James Bradley, author of Flags of our Fathers and Flyboys, has written a third book titled The Imperial Cruise: A Secret History of Empire and War. While his two earlier books are about various aspects of World War II, Bradley describes the new book as an exploration of the root causes of the war. In particular, he’s trying to explain where Japanese Imperialism got its start.

It’s a decidedly uneven book: part of it is about a boat trip by William Howard Taft, Alice Roosevelt, and others, to Hawaii, Japan, the Philippines, etc. (that would be the titular cruise); part of it is about Teddy Roosevelt personally; part of it is about Roosevelt’s foreign policy, especially his role as broker and king-maker (er, emperor-maker) in Asia. There is also an element that casts turn-of-the-century racial attitudes as a basis for American foreign policy. And finally, to my ears Bradley treats the entire story as some sort of parable about the recently-concluded Bush Administration.

Brady tells a rather lean story, a simple-tending-toward-simplistic story, portraying Roosevelt as over-privileged and under-informed, the product of an elitist racist subculture, placing him in an environment that saw itself in the context of a broad sweep of Aryan history, moving westward (“following the sun” in Bradley’s phrase), killing and supplanting native populations, etc. He also blames Roosevelt for the rise of Japan as a regional power, and repeatedly states directly that Roosevelt was to blame for World War II.

Of course I’m no historian and can’t say whether when Bradley connects dots with straight lines whether the circumstances warrant such simplicity, but Bradley’s telling to my ears was burdened by of causal holes and lacked context. I’m not the only one: Janet Maslin at the New York Times does a better job of relating Bradley’s story and pointing out some of the problems [link].

I’m more troubled by the American Christianity Bradley portrays. It’s a pre-Prohibition, pre-Scopes American Christianity, and sadly mixed with racial and imperial values that sound jarring today. And it’s worth noting that some of the Christians in question were pre-Modernist-Crisis respectable society types, roughly contemporaries of Fanny Crosby, Ira Sankey, and Dwight L. Moody, making their attitudes sound doubly strange today. Here’s the signature quote, from page 236, from Robert MacArthur, long-time pastor of Calvary Baptist Church, New York City, in a sermon titled “Japan’s Victory — Christianity’s Opportunity,” an apparent commentary on a battle in the 1905 Russo-Japanese War:

The Great Master said, “By their fruits ye shall know them.” Apply that standard, and you will find that the nominally heathen Japan is more Christian than “Holy Russia.”
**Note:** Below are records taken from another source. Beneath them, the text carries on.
-- ==== Sys2Proof/Word.lean ====
section
/-!
DEFINITION. The word type and the one container the rest of the model is written over.

Every transfer between host and hardware is one whole 32-bit word, and a `num` travels as its binary32 bit
pattern (20_memory.md R88): sign in bit 31, biased exponent in bits 30 to 23, fraction in bits 22 to 0.
-/

namespace Sys2Proof

/-- A whole 32-bit word: CMD, `A[i]`, `Q[i]`, STATUS, the `u32` sample rates (R88). -/
abbrev Word := BitVec 32

/-- A value of the format NUM, held as its binary32 bit pattern (R88; NUM at its default, 92 D2). -/
abbrev Num32 := Word

/-- Four like things, numbered 0 to 3: the FDN branches, the taps, the stages of one diffuser cascade. -/
structure Four (α : Type) where
  i0 : α
  i1 : α
  i2 : α
  i3 : α
  deriving DecidableEq, Repr

namespace Four

variable {α β γ : Type}

/-- The same value four times. -/
def const (x : α) : Four α := ⟨x, x, x, x⟩

/-- `f` of each of the four. -/
def map (f : α → β) (x : Four α) : Four β := ⟨f x.i0, f x.i1, f x.i2, f x.i3⟩

/-- `f` of each pair of equal number. -/
def zipWith (f : α → β → γ) (x : Four α) (y : Four β) : Four γ :=
  ⟨f x.i0 y.i0, f x.i1 y.i1, f x.i2 y.i2, f x.i3 y.i3⟩

/-- The element numbered `k`. -/
def get (x : Four α) (k : Fin 4) : α :=
  match k with
  | 0 => x.i0
  | 1 => x.i1
  | 2 => x.i2
  | 3 => x.i3

/-- Every one of the four satisfies `p`. -/
def all (p : α → Bool) (x : Four α) : Bool := p x.i0 && p x.i1 && p x.i2 && p x.i3

end Four

end Sys2Proof
end

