-- ==== Sys2Proof/Machine/HostPort.lean ====
section
/-!
DEFINITION. The host interface: what one access of the host does (10_state.md R31 to R35; 60_exceptions.md R273;
70_reset_and_hazards.md R300). The hardware has no program counter and fetches nothing (R37, R96): a write of CMD is
what issues a command. `run` is what a command does, so that one port serves the hardware's own parameters (Step.lean)
and any others (AnyParams.lean).
-/

namespace Sys2Proof.Machine

open Sys2Proof

/-- A write of CMD: decode the word, and run the command or end with ILLEGAL (R31, R273 check 1, 30_encoding.md
R111). -/
def issue (run : Instr → State → Result) (w : Word) (s : State) : Result :=
  match decode w with
  | .ok i => run i s
  | .error _ => raiseStatus .illegal s

/-- The host's read delivers a word and changes nothing of the hardware (R35). -/
def deliver (w : Word) (s : State) : State := { s with hostData := w }

/-- Power-on: every field of the hardware at its reset value (R300). It leaves the model's own fields, which are the
host's side and no state of the hardware (log entry 15). -/
def powerOn (s : State) : State :=
  { State.reset with host := s.host, hostData := s.hostData, freeCount := s.freeCount }

/-- One access of the host, already taken off the list of those to come (log entry 8). -/
def access (run : Instr → State → Result) (h : HostAccess) (s : State) : Result :=
  match h with
  | .writeCmd w => issue run w s
  | .writeA i w => .next { s with a := writeA s.a i w }
  | .readA i => .next (deliver (readA s.a i) s)
  | .readQ i => .next (deliver (if i = 0 then s.q0 else s.q1) s)
  | .readStatus => .next (deliver s.status s)
  | .readCmd => .next { deliver (Config.cmdReadFree s.freeCount) s with freeCount := s.freeCount + 1 }
  | .powerOn => .next (powerOn s)

/-- The host's next access (20_memory.md R89, R93), or nothing when the host makes none: between accesses the
hardware holds its state (60_exceptions.md R286). -/
def nextAccess (run : Instr → State → Result) (s : State) : Result :=
  match s.host with
  | [] => .next s
  | h :: rest => access run h { s with host := rest }

end Sys2Proof.Machine
end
The victory of the Japanese is a distinct triumph for Christianity. The new civilization of Japan is largely the result of Christian teaching. A very great proportion of Japan’s leading men to-day, especially those who fight her battles on land and sea, with such skill and valor, profess the Christian faith.
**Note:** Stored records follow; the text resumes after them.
/-- R190, R273: the rejections of REV_INIT, in the order of the checks; the previous instance is kept. The third rests
on the default FDN_CAP and the default maxsize, which are the model's choice (log entry 1). -/
def Obligations.RevInitRejections : Prop :=
  ∀ (s : State) (pmask : BitVec 10) (xmask : Nat),
    (xmask ≠ 0 → exec (.revInit pmask xmask) s = .next { s with status := 4 }) ∧
    (readA s.a 10 = 0 → exec (.revInit pmask 0) s = .next { s with status := 5 }) ∧
    (readA s.a 10 ≠ 0 →
      ¬ Spec.capacityOk (readA s.a 10) (Spec.clampAll (Spec.rawParams pmask s.a)).maxsize →
      exec (.revInit pmask 0) s = .next { s with status := 6 })

/-- R200: REV_SIZE clamps the size and derives the geometry; without an instance it ends with NO_INSTANCE. -/
def Obligations.RevSizeDerivesGeometry : Prop :=
  ∀ s : State,
    (s.rev.present = true →
      exec .revSize s = .next { s with
        status := 0
        rev := Spec.deriveSize { s.rev with
          par := { s.rev.par with size := clamp (readA s.a 0) num0_1 s.rev.par.maxsize } } }) ∧
    (s.rev.present = false → exec .revSize s = .next { s with status := 2 })

/-- R201: REV_DECAY clamps the decay time and derives alpha and the gains, and no line or damper changes; without an
instance it ends with NO_INSTANCE. -/
def Obligations.RevDecayDerivesGains : Prop :=
  ∀ s : State,
    (s.rev.present = true →
      exec .revDecay s = .next { s with
        status := 0
        rev := Spec.deriveGains (Spec.deriveAlpha { s.rev with
          par := { s.rev.par with decay := clamp (readA s.a 0) num0_001 num3600 } }) }) ∧
    (s.rev.present = false → exec .revDecay s = .next { s with status := 2 })

/-- R202: REV_DAMP sets every branch coefficient and keeps the damper states; without an instance it ends with
NO_INSTANCE. -/
def Obligations.RevDampSetsBranchCoefficients : Prop :=
  ∀ s : State,
    (s.rev.present = true →
      exec .revDamp s = .next { s with
        status := 0
        rev := { s.rev with
          par := { s.rev.par with damp := clamp (readA s.a 0) zero one }
          fdnDamp := s.rev.fdnDamp.map (fun D => { c := clamp (readA s.a 0) zero one, s := D.s }) } }) ∧
    (s.rev.present = false → exec .revDamp s = .next { s with status := 2 })

/-- R203: REV_BW sets the input coefficient to 1 - bw and keeps the damper state; without an instance it ends with
NO_INSTANCE. -/
def Obligations.RevBwSetsInputCoefficient : Prop :=
  ∀ s : State,
    (s.rev.present = true →
      exec .revBw s = .next { s with
        status := 0
        rev := { s.rev with
          par := { s.rev.par with bw := clamp (readA s.a 0) zero one }
          inDamp := { c := sub one (clamp (readA s.a 0) zero one), s := s.rev.inDamp.s } } }) ∧
    (s.rev.present = false → exec .revBw s = .next { s with status := 2 })

/-- R204 to R207: the four mix levels, each clamped into its own register and nowhere else; without an instance each
ends with NO_INSTANCE. -/
def Obligations.RevMixLevelSetters : Prop :=
  ∀ s : State,
    (s.rev.present = true →
      exec .revDry s = .next { s with
        status := 0, rev := { s.rev with par := { s.rev.par with dry := clamp (readA s.a 0) zero one } } } ∧
      exec .revWet s = .next { s with
        status := 0, rev := { s.rev with par := { s.rev.par with wet := clamp (readA s.a 0) zero one } } } ∧
      exec .revEarly s = .next { s with
        status := 0, rev := { s.rev with par := { s.rev.par with early := clamp (readA s.a 0) zero one } } } ∧
      exec .revLate s = .next { s with
        status := 0, rev := { s.rev with par := { s.rev.par with late := clamp (readA s.a 0) zero one } } }) ∧
    (s.rev.present = false →
      exec .revDry s = .next { s with status := 2 } ∧ exec .revWet s = .next { s with status := 2 } ∧
      exec .revEarly s = .next { s with status := 2 } ∧ exec .revLate s = .next { s with status := 2 })

/-- REV_SPREAD clamps the spread and derives the diffusers (R208); without an instance it ends with NO_INSTANCE. The
same with any DIFF_R in place of the default (log entry 1), and one whose constants have magnitude at most 1 keeps
every part in [59, 962] and a side's parts at the sum 1341 (R197). -/
def Obligations.RevSpreadDerivesDiffusers : Prop :=
  (∀ s : State,
    (s.rev.present = true →
      exec .revSpread s = .next { s with
        status := 0
        rev := Spec.deriveDiffusers { s.rev with
          par := { s.rev.par with spread := clamp (readA s.a 0) zero one } } }) ∧
    (s.rev.present = false → exec .revSpread s = .next { s with status := 2 })) ∧
  (∀ (P : Params) (s : State), s.rev.present = true →
    execWith P .revSpread s = .next { s with
      status := 0
      rev := Spec.deriveDiffusersWith P.diffR { s.rev with
        par := { s.rev.par with spread := clamp (readA s.a 0) zero one } } }) ∧
  (∀ spread r1 r2 : Num32, InRange spread zero one → le (F32.abs r1) one = true → le (F32.abs r2) one = true →
    (∀ j : Fin 4, 59 ≤ (Spec.parts spread r1 r2).get j ∧ (Spec.parts spread r1 r2).get j ≤ 962) ∧
    (Spec.parts spread r1 r2).i0 + (Spec.parts spread r1 r2).i1 + (Spec.parts spread r1 r2).i2 +
      (Spec.parts spread r1 r2).i3 = 1341)

/-- R209: REV_SETSR, with its three rejections. -/
def Obligations.RevSetSrRecomputesEverything : Prop :=
  ∀ s : State,
    (s.rev.present = true → readA s.a 0 ≠ 0 → Spec.capacityOk (readA s.a 0) s.rev.par.maxsize →
      exec .revSetSr s = .next { s with
        status := 0, rev := Spec.deriveSize (Spec.deriveAlpha { s.rev with sr := readA s.a 0 }) }) ∧
    (s.rev.present = false → exec .revSetSr s = .next { s with status := 2 }) ∧
    (s.rev.present = true → readA s.a 0 = 0 → exec .revSetSr s = .next { s with status := 5 }) ∧
    (s.rev.present = true → readA s.a 0 ≠ 0 → ¬ Spec.capacityOk (readA s.a 0) s.rev.par.maxsize →
      exec .revSetSr s = .next { s with status := 6 })

/-- R210: REV_DESTROY clears the present bit; without an instance it ends with NO_INSTANCE. The other registers then
have no value; this statement says nothing of them (log entry 7). -/
def Obligations.RevDestroyEmptiesSlot : Prop :=
  ∀ s : State,
    (s.rev.present = true →
      ∃ r : Rev, r.present = false ∧ exec .revDestroy s = .next { s with status := 0, rev := r }) ∧
    (s.rev.present = false → exec .revDestroy s = .next { s with status := 2 })

/-- R211: REV_SIZE and REV_SPREAD zero the lines they own every time they complete, whatever the operand. -/
def Obligations.ResizeAlwaysZeroesItsLines : Prop :=
  ∀ s : State, s.rev.present = true →
    (∃ t, exec .revSize s = .next t ∧ ∀ (j : Fin 4) (n : Nat),
      dlRead (t.rev.fdnLine.get j) n = zero ∧ dlRead (t.rev.difL.get j) n = zero ∧
      dlRead (t.rev.difR.get j) n = zero ∧ (t.rev.fdnLine.get j).idx = 0 ∧ (t.rev.difL.get j).idx = 0 ∧
      (t.rev.difR.get j).idx = 0) ∧
    (∃ t, exec .revSpread s = .next t ∧ ∀ (j : Fin 4) (n : Nat),
      dlRead (t.rev.difL.get j) n = zero ∧ dlRead (t.rev.difR.get j) n = zero ∧
      (t.rev.difL.get j).idx = 0 ∧ (t.rev.difR.get j).idx = 0)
I realize it’s always dangerous to judge one era’s attitudes by those of one’s own, and it’s worthwhile to remember that if “the past is a foreign country and they do things differently there” [link] by the same token our values and attitudes will in some unanticipated way seem strange in the future, but I tend to take MacArthur’s attitude here as a cautionary tale and a warning to be careful when casting the affairs of modern nations (especially one’s own) in religious terms. A Christian should always beware mixing his identity as a Christian with his identity as anything else, or indeed mixing Christianity itself with any other issue, no matter how seemingly sensible. As C. S. Lewis warns, up to and including “spelling reform” [link].